NLSTseg: A Pixel-level Lung Cancer Dataset Based on NLST LDCT Images.
Journal:
Scientific data
Published Date:
Aug 23, 2025
Abstract
Low-dose computed tomography (LDCT) is the most effective tools for early detection of lung cancer. With advancements in artificial intelligence, various Computer-Aided Diagnosis (CAD) systems are now supported in clinical practice. For radiologists dealing with a huge volume of CT scans, CAD systems are helpful. However, the development of these systems depends on precisely annotated datasets, which are currently limited. Although several lung imaging datasets exist, there is only few of publicly available datasets with segmentation annotations on LDCT images.
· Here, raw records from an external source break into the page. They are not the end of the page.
/-- Whether the task of a core runs in strict mode (R24). -/
def Core.strict (c : Core) : Bool := (c.task.map Task.strict).getD false

/-- The best of several stops with the state each leaves (R281); further causes set MORE. -/
def bestTry (k : Stop × State) (r : List (Stop × State)) : Try :=
  let b := r.foldl (fun b x => if x.1.before b.1 then x else b) k
  .stopIn { b.2 with moreStops := b.2.moreStops || !r.isEmpty } b.1

/-- A stop if there is any, else a hold if there is any, else the state. -/
def tryAll (s : State) (stops : List (Stop × State)) (holds : List HoldCause) (t : State) : Try :=
  match stops, holds with
  | k :: r, _ => bestTry k r
  | [], h :: r => .hold h s r
  | [], [] => .ok t

/-! Configuration words (R124). -/

/-- Change the load staging registers at an issue. -/
def State.ldStage (s : State) (i : BitVec 4) (f : Staging → Staging) : State :=
  (s.issued 1 1 i).modCtx fun x => { x with ldS := f x.ldS }

/-- Change the store staging registers at an issue. -/
def State.stStage (s : State) (i : BitVec 4) (f : Staging → Staging) : State :=
  (s.issued 2 1 i).modCtx fun x => { x with stS := f x.stS }

def Staging.setBase (st : Staging) (sp : BitVec 3) (v : BitVec 57) : Staging := { st with space := sp, addr := v }
def Staging.setDim (st : Staging) (d : BitVec 2) (c : BitVec 16) (v : W32) : Staging :=
  { st with counts := st.counts.set d.toNat c.toNat, strides := st.strides.set d.toNat v.toInt }
def Staging.setFmt (st : Staging) (f : BitVec 5) (p : BitVec 3) (h md : BitVec 2) : Staging :=
  { st with fmt := f, port := p, hint := h, rnd := md }
def Staging.setTag (st : Staging) (tm : BitVec 2) (t : W16) : Staging := { st with tagMode := tm, tag := t }

/-- LD_BASE (R124). -/
def execLdBase (i : BitVec 4) (sp : BitVec 3) (v : BitVec 57) (s : State) : Out :=
  .next (s.ldStage i fun st => st.setBase sp v)
/-- LD_DIM (R124). -/
def execLdDim (i : BitVec 4) (d : BitVec 2) (c : BitVec 16) (v : W32) (s : State) : Out :=
  .next (s.ldStage i fun st => st.setDim d c v)
/-- LD_FMT (R124): the rounding field is RNE. -/
def execLdFmt (i : BitVec 4) (f : BitVec 5) (p : BitVec 3) (h : BitVec 2) (s : State) : Out :=
  .next (s.ldStage i fun st => st.setFmt f p h 0#2)
/-- LD_TAG (R124). -/
def execLdTag (i : BitVec 4) (tm : BitVec 2) (t : BitVec 16) (s : State) : Out :=
  .next (s.ldStage i fun st => st.setTag tm t)
/-- LD_RATE (R124). -/
def execLdRate (i : BitVec 4) (n : BitVec 8) (s : State) : Out :=
  .next (s.ldStage i fun st => { st with interval := n })
/-- ST_BASE (R124). -/
def execStBase (i : BitVec 4) (sp : BitVec 3) (v : BitVec 57) (s : State) : Out :=
  .next (s.stStage i fun st => st.setBase sp v)
/-- ST_DIM (R124). -/
def execStDim (i : BitVec 4) (d : BitVec 2) (c : BitVec 16) (v : W32) (s : State) : Out :=
  .next (s.stStage i fun st => st.setDim d c v)
/-- ST_FMT (R124). -/
def execStFmt (i : BitVec 4) (f : BitVec 5) (p : BitVec 3) (h md : BitVec 2) (s : State) : Out :=
  .next (s.stStage i fun st => st.setFmt f p h md)
/-- ST_TAG (R124). -/
def execStTag (i : BitVec 4) (tm : BitVec 2) (t : BitVec 16) (s : State) : Out :=
  .next (s.stStage i fun st => st.setTag tm t)
/-- ST_RATE (R124). -/
def execStRate (i : BitVec 4) (n : BitVec 8) (s : State) : Out :=
  .next (s.stStage i fun st => { st with interval := n })

/-! Start and stop (R127, R134). -/

/-- Load port p of a context, and its change. -/
def Ctx.ld (x : Ctx) (p : Nat) : LdPort := x.ldP.getD p LdPort.reset
def Ctx.setLd (x : Ctx) (p : Nat) (y : LdPort) : Ctx := { x with ldP := x.ldP.set p y }
/-- Store port p of a context, and its change. -/
def Ctx.st (x : Ctx) (p : Nat) : StPort := x.stP.getD p StPort.reset
def Ctx.setSt (x : Ctx) (p : Nat) (y : StPort) : Ctx := { x with stP := x.stP.set p y }

/-- Whether a space is an LM space of another core, or global. -/
def isNear (sp : BitVec 3) : Bool := decide (4 ≤ sp.toNat)
def isGlobal (sp : BitVec 3) : Bool := sp == 1#3

/-- The command faults of a start (R127). -/
def startBad (gsize : Nat) (running : Bool) (st : Staging) : Bool :=
  running || (isGlobal st.space && st.tagMode != 0#2) || (isNear st.space && decide (gsize ≤ st.space.toNat - 4))

/-- Cycles from a beat's read, or a global beat's request, to its delivery (R128). -/
def deliverAfter (sp : BitVec 3) : Nat := if isGlobal sp then 80 else if isNear sp then 6 else 4

/-- The cycle in which beat j is read, or requested for global space (R128). -/
def LdPort.readAt (p : LdPort) (j : Nat) : Nat :=
  p.start + j * p.st.interval.toNat + (if isNear p.st.space then 6 else 0)

/-- A marker-only delivery (R128). -/
def markerAt (due : Nat) : Delivery := ⟨due, none, true, false, 0, none, 0, false, false⟩

/-- The load port after a start at cycle s (R127, R128). -/
def startLoad (old : LdPort) (st : Staging) (s : Nat) : LdPort :=
  let p : LdPort := { st := st, start := s, beat := 0, running := st.elems != 0, checked := [], leaf := none,
                      run := none, dels := old.dels }
  if st.elems = 0 then { p with dels := old.dels ++ [markerAt (p.readAt 0 + deliverAfter st.space)] } else p

/-- `ld.start` (R127). -/
def tryLdStart (i : BitVec 4) (s : State) : Try :=
  let x := s.core.ctx
  let st := x.ldS
  let p := st.port.toNat
  if startBad s.core.gsize (x.ld p).running st then .stop (plainStop s 1 .command)
  else .ok ((s.issued 1 1 i).modCtx fun x => x.setLd p (startLoad (x.ld p) st s.core.now))

/-- LD_START (R127). -/
def execLdStart (i : BitVec 4) (s : State) : Out := finish s (tryLdStart i s)
/-- LD_START_TIMED (R127). -/
def execLdStartTimed (i : BitVec 4) (_w : When) (s : State) : Out := finish s (tryLdStart i s)

/-- The store port after a start at cycle s (R127). -/
def startStore (old : StPort) (st : Staging) (s : Nat) : StPort :=
  { st := st, start := s, open_ := st.elems != 0, accepted := 0, lastAcc := none, leaf := none, lands := old.lands }

/-- `st.start` (R127). -/
def tryStStart (i : BitVec 4) (s : State) : Try :=
  let x := s.core.ctx
  let st := x.stS
  let p := st.port.toNat
  if startBad s.core.gsize (x.st p).open_ st then .stop (plainStop s 2 .command)
  else .ok ((s.issued 2 1 i).modCtx fun x => x.setSt p (startStore (x.st p) st s.core.now))

/-- ST_START (R127). -/
def execStStart (i : BitVec 4) (s : State) : Out := finish s (tryStStart i s)
/-- ST_START_TIMED (R127). -/
def execStStartTimed (i : BitVec 4) (_w : When) (s : State) : Out := finish s (tryStStart i s)

/-- The load port after a stop at cycle t (R134): no further beat, a marker-only delivery. -/
def stopLoad (p : LdPort) (t : Nat) : LdPort :=
  if p.running then { p with running := false, dels := p.dels ++ [markerAt (t + deliverAfter p.st.space)] } else p

/-- LD_STOP (R134). -/
def execLdStop (i : BitVec 4) (s : State) : Out :=
  let p := s.core.ctx.ldS.port.toNat
  .next ((s.issued 1 1 i).modCtx fun x => x.setLd p (stopLoad (x.ld p) s.core.now))

/-- ST_STOP (R134): what was accepted still lands. -/
def execStStop (i : BitVec 4) (s : State) : Out :=
  let p := s.core.ctx.stS.port.toNat
  .next ((s.issued 2 1 i).modCtx fun x => x.setSt p { x.st p with open_ := false })

/-! Beats of load streams (R128, R131, R132, R271). -/

/-- The elements of beat j. -/
def Staging.beatEls (st : Staging) (per j : Nat) : List Nat :=
  (List.range per).filterMap fun i => if j * per + i < st.elems then some (j * per + i) else none

/-- The stop of an element in an LM space (R132); n0 is its beat's first element. -/
def lmElStop (grant eng p n0 : Nat) (st : Staging) (n : Nat) : Option Stop :=
  let a := st.elAddr n
  let z := elBytes st.fmt
  if a < 0 ∨ (grant : Int) < a + z then some { cls := .bounds, eng := eng, rank := 2 + p, detail := n0 }
  else if a.toNat % z ≠ 0 then some { cls := .alignment, eng := eng, rank := 2 + p, detail := n0 }
  else none

/-- Granules that bytes a ... a + z - 1 touch. -/
def granules (a z : Nat) : List Nat := (List.range ((a + z - 1) / 4096 + 1)).drop (a / 4096)

/-- The granules of a beat that the stream has not checked (R131). -/
def LdPort.newGranules (p : LdPort) (as : List Nat) : List Nat :=
  let z := elBytes p.st.fmt
  (as.flatMap fun a => granules a z).foldl (fun l g => if l.contains g || p.checked.contains g then l else l ++ [g]) []

/-- The tag checks of a beat (R131, R234): a stop, or a hold. -/
def tagCheck (s : State) (tgt : Nat) (supv : Bool) (eng rank : Nat) (want : W16) (gs : List Nat) :
    Option Stop × List HoldCause :=
  let t (g : Nat) : W16 := (s.at tgt).tag supv g
  match gs.find? fun g => t g == 0xFFFF#16 with
  | some g => (some { cls := .memoryError, eng := eng, rank := rank, detail := g * 65536 + want.toNat }, [])
  | none =>
    let bad := gs.filter fun g => t g != want
    match bad with
    | [] => (none, [])
    | g :: _ =>
      if s.core.strict then (some { cls := .schedule, eng := eng, rank := rank, detail := g * 65536 + want.toNat }, [])
      else (none, bad.map fun g => .tag tgt supv g want eng rank)

/-- Translate the elements of a beat in turn (R132, R321): one lookup per page crossing. Stop, state, the leaf held,
the elements as (virtual, physical, leaf bits). -/
def xlElements (c eng p n0 : Nat) (st : Staging) (wr : Bool) :
    List Nat → State → Option Leaf → List (Nat × Nat × Byte) → Option Stop × State × Option Leaf × List (Nat × Nat × Byte)
  | [], s, leaf, acc => (none, s, leaf, acc)
  | n :: r, s, leaf, acc =>
    let a := st.elAddr n
    let bad (k : Stop) (s : State) := (some k, s, leaf, acc)
    if a < 0 ∨ 2 ^ 57 ≤ a then bad { cls := .bounds, eng := eng, rank := 2 + p, detail := n0 } s
    else
      let va := a.toNat
      let held := match leaf with
        | some l => decide (l.va ≤ va) && decide (va < l.va + l.size)
        | none => false
      let (res, s) : WalkRes × State := match held, leaf with
        | true, some l => (.inr l, s)
        | _, _ => s.lookup c va
      match res with
      | .inl k => bad (transStop eng (2 + p) k wr va) s
      | .inr l =>
        match s.leafCheck c l (!wr) wr va with
        | some k => bad (transStop eng (2 + p) k wr va) s
        | none =>
          let s := if held then s else s.countHint c st.hint l.mt
          if va % elBytes st.fmt ≠ 0 then bad { cls := .alignment, eng := eng, rank := 2 + p, detail := n0 } s
          else xlElements c eng p n0 st wr r s (some l) (acc ++ [(va, l.phys va, l.bits)])
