-- ==== Sys2Proof/Machine/Sync.lean ====
section
/-! DEFINITION. The sync unit's words for user programs (R238-R241, R251-R267): barriers, bind, release, acquire and
fence, atomics, safe points, traps and the end of a core's stream, and the events that complete them. -/

namespace Sys2Proof.Machine

/-! Work in flight on a core (R254). -/

/-- Whether a front leaves an effect (R153). -/
def Front.effective (f : Front) : Bool := f.reads || f.kind == .A || f.kind == .S

/-- Whether work issued by cycle a, and not over by its end, has an effect at cycle u or later (R254 `.core`): each
piece of work is given by its issue cycle and the cycle of its last effect. -/
def Core.busyFrom (k : Core) (a u : Nat) : Bool :=
  let live (t last : Nat) : Bool := decide (t ≤ a) && decide (a < last) && decide (u ≤ last)
  let x := k.ctx
  let g := k.grid
  let r := k.arr
  (decide (a < u) && x.dropped.any fun t => decide (t ≤ a))
  || (x.effs.any fun e => (e.drops || e.kind == .nload) && live e.issue e.due)
  || (x.ldP.any fun p => p.running && live p.start (p.readAt (p.st.beats - 1)))
  || (x.stP.any fun p => (p.open_ && decide (p.start ≤ a)) || p.lands.any fun l => live l.start l.due)
  || (x.copies.any fun c => live c.issue (c.issue + c.lat - 1))
  || (match g.loading with
      | some (t, img) => live (t - loadCycles (imgLen img)) t
      | none => false)
  || (g.passes.any fun p => live p.t p.done)
  || (!g.doneBit && (match g.running, g.doneAt with
      | some s, some t => live s t
      | some s, none => decide (s ≤ a)
      | none, _ => false))
  || (r.fronts.any fun f => f.effective && live f.a (if f.computes then f.a + 129 else f.a + 126))
  || (r.deskew.any fun d => live d.a (d.a + 129))
  || (match r.ldst with
      | some l => live l.t (l.t + 68)
      | none => false)
  || (match r.drain with
      | some d => live d.t (d.t + 66)
      | none => false)
  || (r.hreads.any fun h => live h.t (h.t + 2))

/-! Barriers (R252-R254). -/

/-- The state of a barrier on a context. -/
def Ctx.bar (x : Ctx) (sc k : Nat) : Bar :=
  (x.bars.find? fun b => b.scope == sc && b.k == k).getD ⟨sc, k, 0, 0, 0, 0, false, false⟩

/-- Replace the state of a barrier. -/
def Ctx.putBar (x : Ctx) (b : Bar) : Ctx :=
  { x with bars := b :: x.bars.filter fun y => !(y.scope == b.scope && y.k == b.k) }

/-- The unit of core c at a scope, as a test of cores (R12). -/
def inUnit (sc c m : Nat) : Bool :=
  match sc with
  | 2 => quadOf m == quadOf c
  | 3 => dieOf m == dieOf c
  | _ => true

/-- The members of a barrier of quad scope or wider (R253): the gang, or the cores of the launch's co-resident tasks
in the unit. -/
def State.barMembers (s : State) (c sc : Nat) : List Nat :=
  let gang := s.members c
  match (s.at c).task with
  | none => gang
  | some t =>
    if !t.cor then gang
    else match s.launch t.part t.lid with
      | none => gang
      | some l =>
        let all := (l.tasks.filter fun r => r.phase == t.phase).flatMap fun r => (List.range r.gsize).map fun i => r.core + i
        (all.filter fun m => inUnit sc c m).foldl (fun r m => insNat m r) []

/-- Whether a barrier of core c lies within its gang (R13). -/
def State.gangBar (s : State) (c sc : Nat) : Bool :=
  decide (sc < 2) || (s.barMembers c sc).all fun m => (s.members c).contains m

/-- The context that holds the barrier states of core m (R252): that of its task, which a frame keeps while the task is
in a handler or pre-empted; a handler's own words act on the handler's states. -/
def State.barCtx (s : State) (own : Bool) (m : Nat) : Ctx :=
  let k := s.at m
  if own || (!k.hnd && k.task.isSome) then k.ctx
  else match s.frameRec m with
    | some f => if s.frozen f then f.ctx else k.ctx
    | none => k.ctx

/-- The arrival of core m in episode n of a barrier: cycle. -/
def State.arrival (s : State) (m sc k n : Nat) : Option Nat :=
  let b := (s.at m).ctx.bar sc k
  if b.n = n then some b.last else if b.n = n + 1 then some b.prev else none

/-- Whether the start of cycle u, the present one, has found the grid-done bit of core c set (R198, R270): a graph started in
it clears the bit later. -/
def State.laneFound (s : State) (c u : Nat) : Bool :=
  let g := (s.at c).grid
  g.doneBit || (!(s.at c).hnd && !(s.at c).gridHeld && g.running == some u)

/-- Whether the episode of an arrived barrier inside the gang of core c is complete at cycle u (R254); at `.lane` it
is where the start of a cycle from the arrival to u has found the grid-done bit set (R253, R198, R270; DEDUCED, log entry
20). -/
def State.gangDone (s : State) (c u : Nat) (b : Bar) : Bool :=
  match b.scope with
  | 0 => b.rep || s.laneFound c u
  | 1 => !(s.at c).busyFrom b.last u
  | _ => (s.barMembers c b.scope).all fun m =>
    match s.arrival m b.scope b.k b.n with
    | some t => decide (t + 6 ≤ u)
    | none => false

/-- Whether every member of a barrier across gangs has arrived in core c's episode, at quad scope at least six cycles
ago (R254). -/
def State.netDone (s : State) (c : Nat) (b : Bar) : Bool :=
  (s.barMembers c b.scope).all fun m =>
    let y := (s.barCtx (s.at c).hnd m).bar b.scope b.k
    decide (b.n < y.n) || (y.n == b.n
      && (b.scope != 2 || decide (y.time + 6 * (s.quad (quadOf c)).period ≤ s.time)))

/-- Whether a wide barrier lacks co-residence (R253). -/
def wideBad (s : State) (sc : Nat) : Bool := decide (3 ≤ sc) && !((s.core.task.map Task.cor).getD false)

/-- A core arrives (R252); found: the start of the cycle has found the grid-done bit set. -/
def Ctx.arrive (x : Ctx) (sc k now time : Nat) (found : Bool) : Ctx :=
  let b := x.bar sc k
  x.putBar { b with n := b.n + 1, prev := b.last, last := now, time := time, on := true, rep := sc == 0 && found }

/-- The current core arrives (R252). -/
def State.arrives (s : State) (sc k : Nat) : State :=
  let found := s.laneFound s.cur.val s.core.now
  s.modCtx fun x => x.arrive sc k s.core.now s.time found

/-- The arrived `.lane` barriers of a context whose next cycle's start finds the grid-done bit set are complete (R254). -/
def Ctx.findLane (x : Ctx) (done : Bool) : Ctx :=
  { x with bars := x.bars.map fun b => if b.on && b.scope == 0 && done then { b with rep := true } else b }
To address this problem, we developed a dataset based on NLST LDCT images with pixel-level annotations of lung lesions. The dataset includes LDCT scans from 605 patients and 715 annotated lesions, including 662 lung tumors and 53 lung nodules. Lesion volumes range from 0.03 cm to 372.21 cm, with 500 lesions smaller than 5 cm, mostly located in the right upper lung. A 2D U-Net model trained on the dataset achieved a 0.95 IoU on training dataset. This dataset enhances the diversity and usability of lung cancer annotation resources.